В поэзии должно, как в острие, сойтись все то важнейшее, что одушевляет человека. Поэзия в далеком сиянии своем должна стать чудотворным делом, как мечта должна стать правдой: если вдуматься, это то же самое. Но с каждой написанной строчкой приходилось горестно убеждаться, что это недостижимо, и оттого мы умолкали или же писали стихи, над которыми сами готовы были усмехнуться: писали по привычке, от нечего делать, как от нечего делать ходят в гости или обсуждают текущие новости.
Сравнение, которое давно уже было сделано: в руках у человека роза или, если угодно, кочан капусты, – поскольку роза ничуть не лучше и не хуже кочана капусты. Листик за листиком, лепесток за лепестком: не то, не то, ибо то, что единственно дорого, единственно нужно, таится в глубине, – пока не видишь, что нет в руках ничего! А подбирать и собирать рассыпанные лепестки нет ни малейшего желания: пусть подбирают те, кому они нравятся. Впрочем, они и не оборвали бы их!

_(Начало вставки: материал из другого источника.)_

theorem doClearSpecies_answers (args : List Byte) (p : Part) :
    AnswersBy (p.refusal 0x22 args) p (doClearSpecies args p) := by
  simp [Part.refusal, doClearSpecies, firstFailing_cons, firstFailing_nil]
  rcases h : speciesCode (readU8 args 0) with _ | c
  · simp [speciesCode_none_iff.1 h, AnswersBy]
  · have : ¬ 31 < readU8 args 0 := fun k => by simp [speciesCode_none_iff.2 k] at h
    simp only [this, if_false, Option.any_some]
    repeat' split
    all_goals rfl

theorem calibrateEntry_answers (r : Record) (x : Results) (length : Option Int) (diameter : Option Nat) (p : Part) :
    AnswersBy (firstFailing [
      (length.isSome && decide ((x.rawWheel).getD 0 < 100), .notCalibratable),
      (diameter.isSome && (x.cutDia.map Int.ofNat).isNone, .notCalibratable),
      (length.any fun l => !corrAllowed (p.species r.species).wheelCorr (calibratedCorr l (x.rawWheel.getD 0)), .badArgument),
      (diameter.any fun d => !within (-20) 20 (diamStep (p.species r.species) d ((x.cutDia.map Int.ofNat).getD 0)),
        .badArgument)]) p (calibrateEntry r x length diameter p) := by
  unfold calibrateEntry calibrated
  rcases length with _ | l <;> rcases diameter with _ | d <;> rcases hw : x.rawWheel with _ | w <;>
    rcases hc : x.cutDia with _ | c <;>
    simp [firstFailing_cons, firstFailing_nil] <;>
    (repeat' split) <;> first | rfl | simp_all [AnswersBy]

theorem doCalibrate_answers (args : List Byte) (p : Part) :
    AnswersBy (p.refusal 0x23 args) p (doCalibrate args p) := by
  refine withStem_answers fun i r => ?_
  rcases r.entries[readU8 args 2]? with _ | e
  · rfl
  · simp only [Part.calibrateTests]
    rw [firstFailing_cons, firstFailing_cons, firstFailing_cons]
    by_cases ht : truthsAllowed (readOptI32 args 3) (readOptU16 args 7)
    · simp only [ht, Bool.not_true, Bool.false_eq_true, if_false, Bool.true_eq_false]
      rcases hs : p.storing
      · simp only [Bool.false_eq_true, if_false]
        rcases hx : e.results with _ | x
        · rcases e.state <;> rfl
        · by_cases hd : e.state = .done
          · simp only [hd, bne_self_eq_false, Option.isNone_some, Bool.or_self, Bool.false_eq_true, if_false,
              Option.bind_some]
            exact calibrateEntry_answers r x _ _ p
          · simp only [bne_iff_ne, ne_eq, hd, not_false_eq_true, Bool.or_eq_true, true_or, if_true]
            split <;> simp_all [AnswersBy]
      · rfl
    · simp [ht, AnswersBy]

theorem settingNumber_none_iff {n : Nat} : settingNumber n = none ↔ 39 < n := by
  unfold settingNumber
  split <;> simp <;> omega

theorem doReadSetting_answers (args : List Byte) (p : Part) :
    AnswersBy (p.refusal 0x28 args) p (doReadSetting args p) := by
  simp [Part.refusal, doReadSetting, firstFailing_cons, firstFailing_nil]
  rcases h : settingNumber (readU8 args 0) with _ | c
  · simp [settingNumber_none_iff.1 h, AnswersBy]
  · have : ¬ 39 < readU8 args 0 := fun k => by simp [settingNumber_none_iff.2 k] at h
    simp [this, AnswersBy, accept]

theorem doWriteSetting_answers (args : List Byte) (p : Part) :
    AnswersBy (p.refusal 0x29 args) p (doWriteSetting args p) := by
  simp [Part.refusal, doWriteSetting, firstFailing_cons, firstFailing_nil]
  rcases h : settingNumber (readU8 args 0) with _ | c
  · rfl
  · dsimp only
    repeat' split
    all_goals rfl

Не зна, как сказать об этом яснее.
Зинаида Гиппиус, – которую мне трудно вспомнить без того, чтобы не вспомнить, что Блок справедливо называл ее «единственной»: да, единственная, хотя и приворщица неисправимая, выдумщица несносная, но единственная в способности всё безошибочно уловить, все оценить и понять, – Зинаида Гиппиус когда-то сказала мне: «В сущности, вы хотите, чтобы в стихах не было слов». Да, но не в фетовском значении «сказаться без слов», то есть унестись на поэтических крылышках в поднебесную высь, – совсем не в этом смысле: нет, найти слова, которые как будто никогда не были произнесены и никогда уже не будут заменены другими. Их у нас не было, и оставалось только свернуть с дороги, которая от волшебной удачи отдаляла и представление о ней искажала.
Довольно о «ноте». Добавлю ещё одну только формулу, принадлежащую человеку, забыть которого мне ещё труднее, чем Зинаиду Гиппиус, –Борису Поплавскому. После одного из долгих ночных монпарнасских разговоров он, помолчав, сказал, будто подводя итог своим доводам :
– Знаете, что это такое? Это – поэзия от Пилата.
Остроумно в высшей степени: умываю руки, не могу сделать того, что хорошо, но не хочу и участвовать в том, что плохо. (Поплавскомий сказал именно «от», вероятно, вспомнив что «Евангелием от Пилата» незадолго до того Мережковский назвал книгу Ренана). В устах Поплавского это был упрек. Но ему было чуждо многое, что внушено было крушением нашего мира и образовавшейся после исчезновения пестрых, долго державшихся декораций пустотой. А «нота», конечно, была с этим связана: хотелось протереть глаза и спросить себя, что без привычных подпорок надо мне в жизни сделать и куда без костылей могу я дойти?
Конечно, это – эмигрантская тема, одна из тех тем, которые в эмигрантской литературе должны были бы оказаться, наконец, развиты, и по прямой линии это наследие русского символизма в том, что не было им досказано. Отцы, может быть, и отреклись бы от детей, но дети свою родословную знают, и в ней их не собьешь.
Все, что пишешь здесь, почти всё, о чем здесь думаешь, обращено туда: откуда мы уехали. Но попутно сводишь счёты и с самими собой, и может случиться, что в воображаемом, полуирреальном «там» не всё окажется понятно, – не логически, а внутренне понятно: даже те, кто к пониманию расположен, восстановят ли рисунок, о котором речь? Дочертят ли мысленно линии, оставшиеся неясными?
«Le vent se leve, il faut tenter de vivre», «Поднимается ветер, попробуем жить», вспоминается мне строчка поэта в качестве необходимого комментария к сказанному, отчасти и к словам Поплавского. Вспоминаются и другие строчки:
Прошлое страстно глядится в грядущее,
Нет настоящего…
Значит, «продолжение следует». Должно бы последовать, если только не развеется в пустоте: предпочитаю, однако, наклонение сослагательное.